Only when we have placed faith in Christ and been justified, do we begin our walk with God: being sanctified. As salvation is a work of God alone, so too is sanctification. The indwelling Holy Spirit conforms us as we learn to obey and trust Him in our daily lives. He will teach us what God’s good and perfect will is, so we may be serviceable vessels, no longer trying to appease God to earn our place in Heaven. Instead we are walking in love, love for the God who saved us and made us His own. “In this is love, not that we loved God, but that He loved us and sent His Son to be the propitiation (satisfactory payment) for our sins,” 1st John 3:10-11. We are presently saved from the penalty of sin. Sanctification is God’s work to save us from sin’s power in our daily lives.
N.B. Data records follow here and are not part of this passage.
/-- One balance-conductor pulse with its current in mA and its excursion in µV (R81). A balance-conductor turn in which it is
not read (SURVEY range, a deferral, a missing frame) neither counts nor breaks the two consecutive failing turns.
DESIGN CHOICE (log 280, 281). -/
def State.pulseRead (nn p i x : Nat) (s : State) : State :=
  let c := s.check nn
  let s0 := s.updCheck nn fun c => { c with deferred := c.deferred.put p 0 }
  if 120 ≤ i ∧ x ≤ 2000 then
    let s1 := s0.updCheck nn fun c =>
      { c with bcIPrev := putBit c.bcIPrev p false, bcXPrev := putBit c.bcXPrev p false
               bcIConf := putBit c.bcIConf p false, bcXConf := putBit c.bcXConf p false }
    ((s1.goneAt 0x0309 (subjPos (globalPos nn p))).goneAt 0x030A (subjPos (globalPos nn p))).updBank nn fun b =>
      { b with bcPass := putBit b.bcPass p true }
  else
    let again := bitAt c.bcIPrev p || bitAt c.bcXPrev p
    let s1 := s0.updCheck nn fun c =>
      { c with bcIPrev := putBit c.bcIPrev p (decide (i < 120)), bcXPrev := putBit c.bcXPrev p (decide (2000 < x)) }
    let s2 := if again && decide (i < 120) then
        (doIf (!bitAt c.bcIConf p) (State.wireLast nn p 2 i)
          (s1.updCheck nn fun c => { c with bcIConf := putBit c.bcIConf p true })).raiseLevel 0x0309 1
          (subjPos (globalPos nn p)) []
      else s1
    if again && decide (2000 < x) then
      (doIf (!bitAt c.bcXConf p) (State.wireLast nn p 3 (x / 100))
        (s2.updCheck nn fun c => { c with bcXConf := putBit c.bcXConf p true })).raiseLevel
        0x030A 2 (subjPos (globalPos nn p)) []
    else s2

/-- A position at a balance-conductor strike: not pulsed and deferred while the shuttle is connected to it (R83). The
sixteenth deferral in a row withholds the shuttle in the next balance-conductor turn. The bank pulses whether or not its frame
is accepted, and the pulse is read where it is.
DESIGN CHOICE (log 275). -/
def State.pulseOne (ok : Bool) (nn p i x : Nat) (s : State) : State :=
  if s.vacant nn p then s
  else if s.shuttleOn nn p then
    let k := (s.check nn).deferred.get 0 p + 1
    let s1 := s.updCheck nn fun c =>
      { c with deferred := c.deferred.put p k
               unpulsed := (p, s.now) :: c.unpulsed.filter fun e => decide (s.now ≤ e.2 + 800) }
    if 16 ≤ k then { s1 with bal := { s1.bal with withhold := putBit s1.bal.withhold nn true } } else s1
  else if ok then s.pulseRead nn p i x
  else s.updCheck nn fun c => { c with deferred := c.deferred.put p 0 }

/-- A balance-conductor slot. -/
def State.pulseSlot (ok : Bool) (b : BankIn) (sl : Nat) (s : State) : State :=
  ((s.pulseOne ok b.bank (2 * sl) b.pulseA b.exA).pulseOne ok b.bank (2 * sl + 1) b.pulseB b.exB).showWire b.bank

/-- The bleed switch of a position is commanded on; a bank ignores the command of the position its shuttle is connected
to (R277). -/
def State.bleedOn (s : State) (nn p : Nat) : Bool :=
  bitAt (s.bal.now.get { bleed := 0, pos := 0, dir := .off } nn).bleed p && !s.shuttleOn nn p

/-- The bleed current of a position against its commanded switch: two consecutive turns, each with a read (R82). -/
def State.bleedRead (nn p i : Nat) (s : State) : State :=
  if s.vacant nn p then s
  else
    let g := globalPos nn p
    let s0 := { s with bal := { s.bal with read := s.bal.read.put g (i + 1) } }
    let bad := if s.bleedOn nn p then decide (i < 120) else decide (30 ≤ i)
    let last := (s.check nn).bleedPrev.get 0 p
    let again := last != 0 && last == s.turn
    let s1 := s0.updCheck nn fun c => { c with bleedPrev := c.bleedPrev.put p (if bad then s.turn + 1 else 0) }
    if bad && again then
      (s1.updCheck nn fun c => { c with bleedConf := putBit c.bleedConf p true }).raiseLevel 0x030B 1 (subjPos g) []
    else if bad then s1
    else (s1.updCheck nn fun c => { c with bleedConf := putBit c.bleedConf p false }).goneAt 0x030B (subjPos g)
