/-- SUP evaluates an input (R240, R244 to R246). -/
def State.siEvaluate (n : Nat) (s : State) : State :=
  let s1 := s.siChannels n
  let was := s.bitOf Reg.SLU_SI_STAT_DEM n
  let now := (s1.si n).demand || !(s1.si n).begun || s1.siHeld n
  ((s1.setBit Reg.SLU_SI_STAT_DEM n now).setBit Reg.SLU_SI_STAT_FAIL n (s1.siHeld n)).siFunction n was now

/-- ISO_HOLD_END: ISO_HOLD after the input left demand (R245). -/
def execIsoHoldEnd (n : Nat) (s : State) : Host.Outcome State Fault Refusal :=
  .next (if decide (n < 8) && (s.si n).iso && !s.bitOf Reg.SLU_SI_STAT_DEM n
        && s.elapsed (s.si n).isoAt (s.reg (Reg.SLU_SI_CFG_ISO_HOLD n) * 3200) then
      s.updSi n fun i => { i with iso := false, isoAt := 0 }
    else s)

/-- The breaker's auxiliary input reads open: it is in demand by its channels as they stand, and not held by R241, R243 or
R244 (R223, R246). -/
def State.breakerReadsOpen (s : State) : Bool :=
  let n := s.thr Reg.SLU_BRK_AUX
  let i := s.si n
  i.a.known && i.b.known && (demandA i.a.level || demandB (s.siWire n) i.b.level) && i.begun && !s.siHeld n

/-- A pulse of BRK_TRIP watches the auxiliary input at every strike (R223). -/
def State.auxStrike (s : State) : State :=
  if s.slu.brkAt != 0 && s.breakerReadsOpen then { s with slu := { s.slu with auxOpen := true } } else s

/-! ## SRST (R249 to R251) -/

/-- SRST at a strike: the filter counts, and a filtered falling edge takes effect. -/
def State.srstStrike (x : Bool) (s : State) : State :=
  let run := if x == s.sio.srstLast then s.sio.srstRun + 1 else 1
  let s1 := { s with sio := { s.sio with srstLast := x, srstRun := run } }
  if !x && decide (32 ≤ run) && s.flag Reg.SLU_SRST_LVL then
    ({ s1 with sio := { s1.sio with lowAt := s.now, heldDone := false } }).setFields
      [(Reg.SLU_SRST_LVL, 0), (Reg.SLU_SRST_HELD, 0)]
  else s1

/-- A filtered rising edge: the edges of the last second, with it, and chatter from the eleventh (R250). -/
def State.srstCount (s : State) : State :=
  let l := s.now :: s.sio.edges.filter fun e => decide (s.now < e + secStrikes)
  let s1 := { s with sio := { s.sio with edges := l } }
  if decide (11 ≤ l.length) && !s.flag Reg.SLU_SRST_CHAT then
    (s1.setFlag Reg.SLU_SRST_CHAT true).raiseLevel 0x074C 1 subjNone []
  else s1

/-- SRST_EDGE: accepted as one reset request, or ignored with 0x074E (R249). During a warm reset it is not acted on. -/
def execSrstEdge (s : State) : Host.Outcome State Fault Refusal :=
  .next (if s.sio.srstLast && decide (32 ≤ s.sio.srstRun) && !s.flag Reg.SLU_SRST_LVL then
      let s1 := (s.srstCount).setFlag Reg.SLU_SRST_LVL true
      let good := decide (50 * msStrikes ≤ s.since s.sio.lowAt)
        && (s.sio.edgeAt == 0 || s.elapsed s.sio.edgeAt (100 * msStrikes)) && !s1.flag Reg.SLU_SRST_CHAT
      let s2 := { s1 with sio := { s1.sio with edgeAt := s.now + 1, highAt := s.now } }
      if s.flag Reg.PWR_STAT_WARM then s2
      else if good then (s2.setReg Reg.SLU_SRST_ACC (s.reg Reg.SLU_SRST_ACC + 1)).request .reset false none
      else (s2.addSat Reg.SLU_SRST_IGN 1).note 0x074E subjNone []
    else s)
He purifies us, that we may be zealous for good works, Titus 2:14. But first must come the re-birth through faith alone (John 3:5), or else the apostle warns us that we are disqualified for every good work, Titus 1:16 Paul is straight forward about the gospel we have received, by which we stand, and by which we are saved: “That Christ died for our sins according to the Scriptures, and that He was buried, and that He rose again the third day according to the Scriptures,” 1st Corinthians 15:3-4. Faith comes by hearing, and hearing by the word of God, Romans 10:17; but unless hearing is mingled with faith (that you believe the truth of the gospel) it will profit the hearer nothing, Hebrews 4:2.